Some people enjoy the fishing as much or more than the catching Its nice to be by yourself with some peace and quiet sometimes, and not the chaos of the salmon runs. True there is many more on westside, but to say stop fishing the eastside because there's no fish is rediculous. There are fish out there, and time put in will get you into a few.


----------



## ausable_steelhead

> First of all I heard from a source that there were over a dozen half dead kings in the mighty Ausable this fall. I know the truth sucks, but we have terrible salmon fishing here on the east side. Why lie to yourself and say you don't like to catch the best fighting fish in the great lakes? If you don't agree than you have issues and would argue just to argue. Someone like Kelly can land more fish in one day on the west side than anybody could catch in a whole season on the east side rivers. If you don't believe it Kelly or I have dated photos to prove it.
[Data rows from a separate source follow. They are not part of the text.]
-- ==== Sys2Proof/Syntax.lean ====
section
/-! DEFINITION. The operations of the block, one constructor per row of spec/opcode_table.json (R96), and
the coded form in which an operation is offered to the block: a port cycle (R190), a chunk (R180), a
stream unit in one of the three stream formats (R80), or a block of R1 driven by hand (log 13). -/

namespace Sys2Proof

/-- The terminal phase operand of TERMINATE (R205: "P ∈ {`Done`, `Failed`}"). -/
inductive EndPhase where
  | done
  | failed
deriving DecidableEq, Repr

/-- The outcome operand of TERMINATE (R205). `count` carries no number: "n is the current value of count". -/
inductive EndOutcome where
  | count
  | formatError
  | ioFailure (e : Err)
deriving DecidableEq, Repr

/-- One constructor per row of the operation table. The operand of a header row is the 32-bit header
value of R81, that of SYNCSAFE and TAGSKIP the four size bytes in stream order. -/
inductive Instr where
  /-- HDR_VALID: a valid frame header met at the buffer front (R82, R113, R153 to R155). -/
  | hdrValid (h : Word)
  /-- HDR_INVALID_FIRST: an invalid header met in phase AwaitingFirstFrameHeader (R153). -/
  | hdrInvalidFirst (h : Word)
  /-- HDR_INVALID_LATER: an invalid header met in phase ScanningFrames (R155). -/
  | hdrInvalidLater (h : Word)
  /-- HDR_LEN_RESERVED_BR0: a valid header with bitrateIndex 0 (R130, R91). -/
  | hdrLenReservedBr0 (h : Word)
  /-- HDR_LEN_RESERVED_BR15: a valid header with bitrateIndex 15 (R130, R91). -/
  | hdrLenReservedBr15 (h : Word)
  /-- HDR_LEN_RESERVED_SR3: a valid header with sampleRateIndex 3 (R130, R91). -/
  | hdrLenReservedSr3 (h : Word)
  /-- ID3_MAGIC: the 10 bytes of an ID3v2 tag header, less its fixed magic (R84). -/
  | id3Magic (tagVersion : BitVec 16) (tagFlags : Byte) (size : Bytes4)
  /-- VBR_XING: the VBR tag "Xing" at the marker offset (R86, R154). -/
  | vbrXing
  /-- VBR_INFO: the VBR tag "Info" at the marker offset (R86, R154). -/
  | vbrInfo
  /-- SYNCSAFE (R110). -/
  | syncsafe (b : Bytes4)
  /-- HDRDEC (R111). -/
  | hdrdec (h : Word)
  /-- HDRVALID, the function of R113 (the row HDR_VALID is `hdrValid`). -/
  | hdrIsValid (h : Word)
  /-- FRAMELEN (R130). -/
  | framelen (bitrateIndex : BitVec 4) (sampleRateIndex : BitVec 2) (padding : BitVec 1)
  /-- VBROFF (R132). -/
  | vbroff (channelMode : BitVec 2)
  /-- TAGSKIP (R133). -/
  | tagskip (b : Bytes4)
  /-- BITRATE, the table of R114. -/
  | bitrate (index : BitVec 4)
  /-- SAMPLERATE, the table of R115. -/
  | samplerate (index : BitVec 2)
  /-- ADVANCE (R150). -/
  | advance
  /-- STEP_ID3 (R152). -/
  | stepId3
  /-- STEP_FIRST (R153). -/
  | stepFirst
  /-- STEP_VBR (R154). -/
  | stepVbr
  /-- STEP_SCAN (R155). -/
  | stepScan
  /-- TERMINATE(P, o) (R205). -/
  | terminate (p : EndPhase) (o : EndOutcome)
  /-- RESET (R181). -/
  | reset
  /-- PUSH c (R182). -/
  | push (c : List Byte)
  /-- EOS (R183). -/
  | eos
  /-- SRCERR e (R184). -/
  | srcerr (e : Err)
  /-- BEAT_RESERVED: a port beat with in_kind = 3 (R190). -/
  | beatReserved
deriving DecidableEq, Repr

/-- The input signals of one clock cycle of the port (R190). -/
structure PortCycle where
  rst : Bool
  inValid : Bool
  inKind : BitVec 2
  inData : Byte
  inErr : Err
deriving DecidableEq, Repr

/-- The stream formats of R80. The header format is split by the two phases that R96 tells apart. -/
inductive UnitFormat where
  | hdr32First
  | hdr32Later
  | id3hdr80
  | tag32
deriving DecidableEq, Repr

/-- The combinational functions, tables and state-machine operations of R1, each under the name of its
row: which of them an operand word goes to is wiring, not bits (R96, log 13). -/
inductive Block where
  | syncsafe
  | hdrdec
  | hdrvalid
  | framelen
  | vbroff
  | tagskip
  | bitrate
  | samplerate
  | advance
  | stepId3
  | stepFirst
  | stepVbr
  | stepScan
  | terminate
deriving DecidableEq, Repr

/-- One operation in coded form. -/
inductive Code where
  /-- One cycle of the port (R190). -/
  | cycle (p : PortCycle)
  /-- A chunk of the transaction-level interface (R180); ports do not show it (R191). -/
  | chunk (c : List Byte)
  /-- The bytes of a stream unit in one of the formats of R80. -/
  | unit (f : UnitFormat) (bytes : List Byte)
  /-- A block driven directly by an operand word `w` and a failure value `e` (log 13). -/
  | block (b : Block) (w : Word) (e : Err)
deriving DecidableEq, Repr

/-- The operations the source can issue (R180) and the reserved beat (R190). -/
def Instr.isEvent : Instr → Bool
  | .reset | .push _ | .eos | .srcerr _ | .beatReserved => true
  | .hdrValid _ | .hdrInvalidFirst _ | .hdrInvalidLater _ | .hdrLenReservedBr0 _
  | .hdrLenReservedBr15 _ | .hdrLenReservedSr3 _ | .id3Magic _ _ _ | .vbrXing | .vbrInfo
  | .syncsafe _ | .hdrdec _ | .hdrIsValid _ | .framelen _ _ _ | .vbroff _ | .tagskip _
  | .bitrate _ | .samplerate _ | .advance | .stepId3 | .stepFirst | .stepVbr | .stepScan
  | .terminate _ _ => false

/-- What the source can put on its side of the interface: a port cycle or a chunk (R180, R190). -/
def Code.isHostInput : Code → Bool
  | .cycle _ | .chunk _ => true
  | .unit _ _ | .block _ _ _ => false

end Sys2Proof
end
I wish we had kings here, but we don't and the issue should be addressed so maybe something can be done. Saying the king fishing over here is even okay is complete B.S., It really sucks.


This whole thing started when people were asking for info on the Au Sable, and slodrift was giving PM's instead of open info on the forum. Just because the salmon(worst fish of the season) fishing isn't the best, doesn't mean people can't give info in PM's, rather then out in the open. 

This whole BS arguing was totally uncalled for, and had no reason to even be started. Nobody ever said anything about the East side being good at all anymore, just that there's a few fish around for anyone who doesn't/can't hit this side of the state. I know all about the salmon fishing on both sides, and they are not the best fighting fish, maybe in your opinion. 

Ripping streamers is about the only true _biting_ response you'll get from a king flyfishing. The only big numbers(15-20+ fish) on salmon with a flyrod is from running eggs and nymphs; whether through the holes or on the gravel, it's still the same kind of hookup. Sure a couple _might_ bite an egg, but that's not the case most of the time. 

Pretty funny how people can get ripped on, just because they choose not to follow the rest and fish all the "hot spots" everybody else does.....if you don't like salmon fishing on the East side, then shut up and go join the overcrowded west side tribs.


----------



## Kelly Neuman

roofman76 said:


> First of all I heard from a source that there were over a dozen half dead kings in the mighty Ausable this fall. I know the truth sucks, but we have terrible salmon fishing here on the east side. Why lie to yourself and say you don't like to catch the best fighting fish in the great lakes? I wish we had kings here, but we don't and the issue should be addressed so maybe something can be done. Saying the king fishing over here is even okay is complete B.S., It really sucks.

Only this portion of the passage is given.